Hintergrund: Die Chemotherapie-Resistenz beim Retinoblastom ist ein Grund für das aktuelle Therapieversagen. Bisher konnte im Vergleich zu der Etoposid-sensitiven WERI-RB1-Zelllinie in dem Etoposid-resistenten Subklon WERI ETOR eine veränderte Expression der extrazellulären Matrix (Reinhard et al, IJMS 2020), ein veränderter Stoffwechsel der Sphingolipide (Kakkassery et al, PORE 2017) sowie eine veränderte Kalziumkanalexpression (Oronowicz et al, Lab Invest 2021; Mergler et al., Exp Eye Res 2012) als möglicher Resistenzmechanismus identifiziert werden. Ziel der Untersuchung war es, die Charakteristika dieses Resistenzmodells auf Proteinebene weiter zu evaluieren.

Methoden: WERI RB1 sowie WERI ETOR wurden wie zuvor beschrieben kultiviert und für die Analyse aufbereitet. Die Proteinlevel wurden in beiden Zelllinien vergleichend mittels einer datenunabhängigen Massenspektrometrie untersucht. Während das globale Proteom anschließend mit HALLMARK-Signalwegen assoziiert wurde, detektierten Algorithmen des maschinellen Lernens differentielle exprimierte Proteine.

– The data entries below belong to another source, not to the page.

/-- R216: the record with the control fields of bytes 40 to 61 that a mask selects; bits outside the control fields of R207 have no effect. -/
def recControl (r : Rec) (mask : Nat) (bs : List Byte) : Rec :=
  let pick := fun i old => if hasBit mask i then byteAt bs i else old
  let act := pick 0 (r.action % 256) + 256 * pick 1 (r.action / 256 % 256) + 65536 * pick 2 (r.action / 65536)
  let age := if hasBit mask 19 then withBit r.age aNoage (hasBit (byteAt bs 19) aNoage) else r.age
  { r with action := act, tcpst := pick 18 r.tcpst, age := age, aux := pick 20 (r.aux % 256) + 256 * pick 21 (r.aux / 256) }

/-- R164: the idle ceiling that a sweep visit applies to LAST. -/
def saturateIdle (r : Rec) (tick : Nat) : Rec :=
  if (tick + 2 ^ 24 - r.last % 2 ^ 24) % 2 ^ 24 ≥ 2 ^ 23 then { r with last := (tick + 2 ^ 24 - 2 ^ 23) % 2 ^ 24 } else r

/-- Whether a record carries a hit mark. -/
def Rec.hit (r : Rec) : Bool := hasBit r.age aHitI || hasBit r.age aHitR

/-- R159, R225: compare-and-set of CLR. -/
def Dev.auuCset (d : Dev) (ra : Nat) : Dev :=
  let s := d.slot ra
  match d.recUse ra with
  | (d, ok) =>
    if ok && s.st == .valid && !d.heldBy ra && !s.body.hit then d.auuStore ra { s.body with age := withBit s.body.age aClr true } else d

/-- R339: background work that would write an item stops while the export queue is full; the stalled time is a free value. -/
def Dev.expStall (d : Dev) (k : Nat) : Dev := let (n, d) := d.fresh (2 ^ 16); d.bump R.EXP_STALL [k] "COUNT" n

/-- R339: the sweeper's deletion of a record would write an item that the export queue cannot take. -/
def Dev.cdelStalls (d : Dev) (ra : Nat) : Bool :=
  let s := d.slot ra
  s.st == .valid && !d.heldBy ra && !s.body.hit && d.expFull (raDie ra) && d.exports (raDie ra) s.body

/-- R159, R225: compare-and-delete. -/
def Dev.auuCdel (d : Dev) (ra : Nat) : Dev :=
  let s := d.slot ra
  match d.recUse ra with
  | (d, ok) =>
    if ok && s.st == .valid && !d.heldBy ra && !s.body.hit && !s.body.diverted && !hasBit s.body.age aNoage then d.deleteRec ra rAged else d

/-- R208, R520: one FLAGS bit set or cleared in every copy of a slot that is not EMPTY. -/
def Dev.auuFlag (d : Dev) (ra bit : Nat) (v : Bool) : Dev :=
  let s := d.slot ra
  match if s.st = .empty then ((d.tagUse ra).1, false) else d.recUse ra with
  | (d, ok) => if ok then d.auuStore ra { s.body with flags := withBit s.body.flags bit v } else d

end Sys2Proof.Machine
end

Ergebnisse: Insgesamt konnten in beiden Zelllinien über 3.900 Proteine mittels Massenspektrometrie identifiziert werden. S100 calcium-binding-protein A1 (S100A1), Glutathione Synthetase (GSS) und D-Aminoacyl-tRNA Deacylase 1 (DTD1) zeigten dabei höhere Proteinlevel in der WERI ETOR Zelllinie, während Brain Acid Soluble Protein 1 (BASP1), Acetyl-Coenzyme A Acetytransferase 2 (ACAA2) and DNA Topoisomerase II Alpha und Beta (TOP2A/TOP2B) niedrigere Proteinlevel in WERI ETOR im Vergleich zu WERI RB1 aufwiesen. Zudem zeigten sich durch Signalweganalysen vermehrte Assoziationen zu aktivierten Zellteilungsmechanismen und zu Epitelial-Mesenchymale-Transitionen in WERI ETOR.

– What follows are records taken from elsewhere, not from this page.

/-- R463, R471, R491: the selected entry leaves its queue, whose other entries are `l`: sampled, charged and recorded. -/
def Dev.leaveQ (d : Dev) (p c : Nat) (e : QEnt) (l : List QEnt) : Dev :=
  let len := d.lenOf p e
  let d := ((d.setEq (eqKey p c) l).sampleDelay (eqKey p c) e).charge p c len
  let strict := decide (p < 64) && hasBit (d.get R.SCH_PORT_CFG (schP p) "SP_MASK") c
  d.trace (p / 32 % 2) 4 3 (leBytes 1 p ++ leBytes 1 c ++ leBytes 2 (unsgn 16 len) ++ leBytes 1 (b2n strict + 2 * b2n e.cut))

/-- R446: the transmission of a frame whose cells still come begins in this slot. -/
def Dev.flightStart (d : Dev) (q : Nat) (e : QEnt) : Dev :=
  if !e.flight then d else
  { d with buf := { d.buf with xfer := SMap.mapv d.buf.xfer (fun _ x => if x.put && d.voqTarget x.v == q then { x with out := some d.buf.slot } else x) } }

/-- R463, R471: the head frame of a class starts. -/
def Dev.startTx (d : Dev) (p c : Nat) : Dev :=
  match d.eqOf (eqKey p c) with
  | [] => d
  | e :: l =>
    let len := d.lenOf p e
    ((d.leaveQ p c e l).flightStart (eqKey p c) e).updEgr p (fun g =>
      { g with tx := some ⟨some c, some e, e.bytes, len, false, d.bit R.TIM_STAT [p / 32] "HOLDOVER"⟩, gbHeld := g.gbHeld.filter (· != 8 * e.pkt + c) })

/-- R466, R552: the selection of an idle front port: a MAC control frame ahead of every queue. -/
def Dev.select (d : Dev) (p : Nat) : Dev :=
  let g := d.egrOf p
  if p ≥ 64 || g.tx.isSome || !d.linkUp p || d.reverting p then d else
  match g.ctl with
  | (cnt, b) :: l => d.updEgr p (fun g => { g with ctl := l, tx := some (Tx.ctl cnt b) })
  | [] =>
    let d := d.accrueAll p
    let d := (List.range 8).foldl (fun d c => d.countHeld p c) d
    match d.pickClass p (fun c => (d.rows p c).1 && (d.rows p c).2) with
    | (d, some c) => d.startTx p c
    | (d, none) => d

/-- R552: every idle port with a MAC control frame waiting starts it. -/
def Dev.settle (d : Dev) : Dev :=
  (d.egr.ports.filter (fun x => x.2.tx.isNone && !x.2.ctl.isEmpty)).foldl (fun d x => d.select x.1) d

/-! ## Ends of frames (R426, R464, R465) -/

/-- R567, R616: an injected MAC_MEM fault of one of a front port's lanes: the part, and whether the frame is made bad. -/
def Dev.macMem (d : Dev) (p tx : Nat) : Dev × Bool :=
  let k := p / 32
  match (d.lanesOf p).find? (fun l => d.injArmed k 0x61 (l % 32)) with
  | none => (d, false)
  | some l =>
    let two := d.get R.ERR_INJ [k] "KIND" == 1
    ((d.injPlanted k).errEvent (mkEvent k 0x61 (l % 32) (if two then 2 else 1) 1 [BitVec.ofNat 8 (l % 32), BitVec.ofNat 8 tx]) true, two)

/-- R465: a cut-through frame's assumed length credited back. -/
def Dev.credit (d : Dev) (p c : Nat) (extra : Int) : Dev :=
  let d := d.charge p c (-extra)
  if hasBit (d.get R.SCH_PORT_CFG (schP p) "SP_MASK") c then d else d.setDeficit p c ((d.deficit p c : Nat) + extra)

/-- R446: the cells of a frame in an egress queue, or in transmission from it, still come. -/
def Dev.flying (d : Dev) (q : Nat) (e : QEnt) : Bool :=
  d.buf.xfer.any (fun x => x.1 < 16 && x.2.put && d.voqTarget x.2.v == q
    && (match (d.voqOf (x.1 / 4) x.2.v).ents.head? with | some h => h.pkt == e.pkt | none => false))

/-- R568: a frame sent, counted at its port. -/
def Dev.txCount (d : Dev) (p n : Nat) : Dev :=
  let d := d.setW R.MAC_TX_FRAMES (macIx p) (d.getW R.MAC_TX_FRAMES (macIx p) + 1)
  d.setW R.MAC_TX_OCTETS (macIx p) (d.getW R.MAC_TX_OCTETS (macIx p) + n)

/-- R426, R430, R459, R464, R583: the frame in transmission at a port ends. A cut-through frame cannot end while its cells still come; one whose transfer was
given up ends with a stomped FCS. -/
def Dev.txEnd (d : Dev) (p : Nat) (err : Bool) : Dev :=
  match (d.egrOf p).tx with
  | none => d
  | some t =>
    let idle := fun (d : Dev) => d.updEgr p (fun g => { g with tx := none })
    match t.cls, t.ent with
    | some c, some e =>
      if e.flight then (if d.flying (eqKey p c) e then d else (idle (((d.txOut p (stompFcs e.bytes)).bump R.TMG_STOMP_CNT (schP p) "COUNT" 1).txCount p e.bytes.length)).select p) else
      let (d, bad, drop) := d.dataRead e err p
      let (d, mm) := if bad && drop then (d, false) else d.macMem p 1
      let true_ := max 1 ((e.bytes.length : Nat) + d.ovh p)
      if bad && drop then (idle ((d.credit p c t.len).discardEnt p e)).select p
      else
        let st := e.stomp || bad || mm
        let d := d.txOut p (if st then stompFcs e.bytes else e.bytes)
        let d := if st then d.bump R.TMG_STOMP_CNT (schP p) "COUNT" 1 else d
        let d := if e.cut then (d.bump R.TMG_CT_CNT (schP p) "COUNT" 1).credit p c (t.len - true_) else d
        let d := d.txCount p e.bytes.length
        let d := match e.stamp with | some id => d.stampDue (p / 16) ⟨b2n st, p, id, 0, t.hold⟩ | none => d
        (idle (d.entEnd e)).select p
    | _, _ =>
      let (d, mm) := d.macMem p 1
      let d := (d.txOut p (if mm then stompFcs t.bytes else t.bytes)).macCnt p t.len.toNat 1
      (idle (d.txCount p t.bytes.length)).select p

Schlussfolgerungen: Mit der Proteinanalyse konnte die Etoposid-sensitive WERI-RB1-Zelllinie sowie ihr Etoposid-resistenter Subklon WERI ETOR weiter charakterisiert werden. Differentielle Proteinlevel und die damit assoziierten Signalwege könnten neue Hinweise zum Resistenzmechanismus geben.